*** Opening EXERCISE INPUT ***

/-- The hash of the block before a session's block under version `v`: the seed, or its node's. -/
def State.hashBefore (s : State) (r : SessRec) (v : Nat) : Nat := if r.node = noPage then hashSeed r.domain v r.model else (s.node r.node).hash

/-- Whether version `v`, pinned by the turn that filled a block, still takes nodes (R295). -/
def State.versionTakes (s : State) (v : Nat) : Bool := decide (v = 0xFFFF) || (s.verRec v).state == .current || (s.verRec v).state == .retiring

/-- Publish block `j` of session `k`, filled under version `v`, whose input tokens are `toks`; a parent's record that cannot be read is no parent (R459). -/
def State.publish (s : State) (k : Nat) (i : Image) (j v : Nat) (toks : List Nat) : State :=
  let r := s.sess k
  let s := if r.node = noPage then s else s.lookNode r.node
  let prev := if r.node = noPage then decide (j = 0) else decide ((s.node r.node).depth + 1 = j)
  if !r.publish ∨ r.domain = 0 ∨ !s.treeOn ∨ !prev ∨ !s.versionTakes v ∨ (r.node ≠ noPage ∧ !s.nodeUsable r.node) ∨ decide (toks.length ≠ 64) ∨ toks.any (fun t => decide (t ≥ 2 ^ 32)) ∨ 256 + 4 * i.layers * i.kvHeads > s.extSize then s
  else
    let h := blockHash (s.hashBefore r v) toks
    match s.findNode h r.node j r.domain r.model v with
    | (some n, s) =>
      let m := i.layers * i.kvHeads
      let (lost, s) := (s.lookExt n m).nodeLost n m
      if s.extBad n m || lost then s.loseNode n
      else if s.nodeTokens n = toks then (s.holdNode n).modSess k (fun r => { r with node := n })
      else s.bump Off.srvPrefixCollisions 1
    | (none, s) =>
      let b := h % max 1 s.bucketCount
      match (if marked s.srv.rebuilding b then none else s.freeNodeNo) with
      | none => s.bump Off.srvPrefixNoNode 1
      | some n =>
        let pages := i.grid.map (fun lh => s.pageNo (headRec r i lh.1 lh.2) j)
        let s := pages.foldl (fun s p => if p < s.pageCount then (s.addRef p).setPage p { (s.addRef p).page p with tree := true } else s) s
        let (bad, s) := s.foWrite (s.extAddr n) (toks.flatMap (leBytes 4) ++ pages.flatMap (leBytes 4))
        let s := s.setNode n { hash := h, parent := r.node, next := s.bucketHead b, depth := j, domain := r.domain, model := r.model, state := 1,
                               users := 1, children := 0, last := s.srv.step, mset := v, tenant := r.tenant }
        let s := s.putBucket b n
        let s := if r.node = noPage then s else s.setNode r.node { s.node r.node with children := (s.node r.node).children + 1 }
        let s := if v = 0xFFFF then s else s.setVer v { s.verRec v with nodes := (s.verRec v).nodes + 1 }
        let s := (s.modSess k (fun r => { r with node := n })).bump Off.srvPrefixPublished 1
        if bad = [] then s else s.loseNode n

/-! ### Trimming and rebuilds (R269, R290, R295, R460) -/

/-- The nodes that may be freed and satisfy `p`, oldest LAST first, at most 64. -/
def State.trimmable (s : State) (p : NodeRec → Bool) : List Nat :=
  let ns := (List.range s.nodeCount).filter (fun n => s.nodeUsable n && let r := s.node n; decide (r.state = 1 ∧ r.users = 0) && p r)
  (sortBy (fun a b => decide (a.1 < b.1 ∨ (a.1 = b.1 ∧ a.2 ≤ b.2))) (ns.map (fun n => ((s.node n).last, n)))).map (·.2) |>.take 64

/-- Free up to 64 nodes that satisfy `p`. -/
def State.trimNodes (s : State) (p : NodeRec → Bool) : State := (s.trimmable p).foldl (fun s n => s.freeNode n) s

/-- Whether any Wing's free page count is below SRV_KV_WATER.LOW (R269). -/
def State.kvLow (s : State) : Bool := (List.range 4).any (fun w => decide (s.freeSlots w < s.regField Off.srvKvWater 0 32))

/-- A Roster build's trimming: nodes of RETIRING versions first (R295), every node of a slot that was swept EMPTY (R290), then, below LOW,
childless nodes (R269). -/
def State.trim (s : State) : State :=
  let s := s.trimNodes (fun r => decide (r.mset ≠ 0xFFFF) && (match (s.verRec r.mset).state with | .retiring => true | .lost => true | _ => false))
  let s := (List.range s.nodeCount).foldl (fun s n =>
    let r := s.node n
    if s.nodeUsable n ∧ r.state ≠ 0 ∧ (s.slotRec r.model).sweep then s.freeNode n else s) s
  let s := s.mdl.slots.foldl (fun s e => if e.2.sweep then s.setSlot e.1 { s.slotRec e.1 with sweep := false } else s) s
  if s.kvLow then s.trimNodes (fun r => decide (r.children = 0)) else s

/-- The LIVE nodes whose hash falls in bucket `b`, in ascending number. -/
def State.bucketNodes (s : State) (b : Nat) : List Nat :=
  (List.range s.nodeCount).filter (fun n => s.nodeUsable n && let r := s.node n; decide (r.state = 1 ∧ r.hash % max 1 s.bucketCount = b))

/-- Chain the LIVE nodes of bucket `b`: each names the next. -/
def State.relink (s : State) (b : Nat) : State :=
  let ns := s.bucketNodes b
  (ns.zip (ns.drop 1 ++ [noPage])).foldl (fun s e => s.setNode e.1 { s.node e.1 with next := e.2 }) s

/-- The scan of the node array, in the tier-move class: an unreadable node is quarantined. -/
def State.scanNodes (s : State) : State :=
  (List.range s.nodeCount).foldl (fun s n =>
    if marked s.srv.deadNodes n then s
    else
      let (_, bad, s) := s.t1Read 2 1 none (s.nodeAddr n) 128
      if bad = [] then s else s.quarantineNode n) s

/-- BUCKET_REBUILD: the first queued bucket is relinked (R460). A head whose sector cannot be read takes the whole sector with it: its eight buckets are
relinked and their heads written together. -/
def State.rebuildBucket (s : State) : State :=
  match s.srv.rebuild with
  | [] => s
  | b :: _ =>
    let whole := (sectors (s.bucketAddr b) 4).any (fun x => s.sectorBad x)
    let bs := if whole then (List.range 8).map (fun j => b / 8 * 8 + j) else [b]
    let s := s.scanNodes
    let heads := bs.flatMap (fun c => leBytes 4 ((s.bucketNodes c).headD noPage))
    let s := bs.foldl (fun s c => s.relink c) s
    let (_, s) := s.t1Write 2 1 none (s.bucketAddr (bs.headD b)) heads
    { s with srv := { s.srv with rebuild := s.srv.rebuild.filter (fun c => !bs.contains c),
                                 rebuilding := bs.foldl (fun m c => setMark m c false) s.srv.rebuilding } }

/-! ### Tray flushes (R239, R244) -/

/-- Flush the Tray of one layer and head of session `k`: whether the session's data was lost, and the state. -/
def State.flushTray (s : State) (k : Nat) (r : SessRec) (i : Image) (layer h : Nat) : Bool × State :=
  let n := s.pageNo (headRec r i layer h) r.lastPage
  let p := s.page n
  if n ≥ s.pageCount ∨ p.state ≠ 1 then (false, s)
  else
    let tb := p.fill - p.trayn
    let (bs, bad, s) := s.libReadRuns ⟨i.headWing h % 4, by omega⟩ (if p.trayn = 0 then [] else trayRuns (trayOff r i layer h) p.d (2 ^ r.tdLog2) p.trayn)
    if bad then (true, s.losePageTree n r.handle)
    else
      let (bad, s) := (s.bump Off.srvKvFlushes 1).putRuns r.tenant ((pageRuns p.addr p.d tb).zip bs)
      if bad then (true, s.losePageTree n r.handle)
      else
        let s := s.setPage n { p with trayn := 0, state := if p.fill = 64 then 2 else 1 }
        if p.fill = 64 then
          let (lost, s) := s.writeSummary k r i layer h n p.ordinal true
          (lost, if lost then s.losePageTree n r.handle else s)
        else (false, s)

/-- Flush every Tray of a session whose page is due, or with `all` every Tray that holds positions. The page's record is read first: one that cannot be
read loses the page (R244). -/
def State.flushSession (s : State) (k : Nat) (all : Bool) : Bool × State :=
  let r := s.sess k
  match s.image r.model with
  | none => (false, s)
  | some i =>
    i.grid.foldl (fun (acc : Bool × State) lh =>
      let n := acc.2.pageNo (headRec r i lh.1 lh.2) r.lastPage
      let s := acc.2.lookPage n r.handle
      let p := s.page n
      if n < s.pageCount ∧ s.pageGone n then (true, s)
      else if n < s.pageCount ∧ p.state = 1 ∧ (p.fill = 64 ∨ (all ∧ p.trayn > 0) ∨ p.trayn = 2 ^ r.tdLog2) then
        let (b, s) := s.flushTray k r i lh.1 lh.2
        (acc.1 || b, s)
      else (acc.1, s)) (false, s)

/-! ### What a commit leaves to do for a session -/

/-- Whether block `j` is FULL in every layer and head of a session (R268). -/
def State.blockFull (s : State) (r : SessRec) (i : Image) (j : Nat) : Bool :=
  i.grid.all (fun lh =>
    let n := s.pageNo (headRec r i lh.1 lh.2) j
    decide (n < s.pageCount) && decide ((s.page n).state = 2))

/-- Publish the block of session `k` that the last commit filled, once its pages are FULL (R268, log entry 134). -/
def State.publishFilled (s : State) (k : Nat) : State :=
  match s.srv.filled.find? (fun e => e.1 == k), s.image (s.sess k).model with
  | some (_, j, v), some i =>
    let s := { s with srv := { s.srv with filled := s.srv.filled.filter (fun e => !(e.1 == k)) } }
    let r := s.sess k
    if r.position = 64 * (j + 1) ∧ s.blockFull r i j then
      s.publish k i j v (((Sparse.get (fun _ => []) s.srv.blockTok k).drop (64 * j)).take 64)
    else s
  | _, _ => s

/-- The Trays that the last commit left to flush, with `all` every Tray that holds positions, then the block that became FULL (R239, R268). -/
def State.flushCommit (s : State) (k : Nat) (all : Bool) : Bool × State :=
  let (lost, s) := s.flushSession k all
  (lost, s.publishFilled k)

*** Closing EXERCISE INPUT ***

* **TASK TO COMPLETE**: With the first line being the one containing "let (_, s) := s.t1Write" and the last line the one containing "the state. -/", transcribe exactly the lines above that fall in that range.

* **RESPONSE BOX**:
    let (_, s) := s.t1Write 2 1 none (s.bucketAddr (bs.headD b)) heads
    { s with srv := { s.srv with rebuild := s.srv.rebuild.filter (fun c => !bs.contains c),
                                 rebuilding := bs.foldl (fun m c => setMark m c false) s.srv.rebuilding } }

/-! ### Tray flushes (R239, R244) -/

/-- Flush the Tray of one layer and head of session `k`: whether the session's data was lost, and the state. -/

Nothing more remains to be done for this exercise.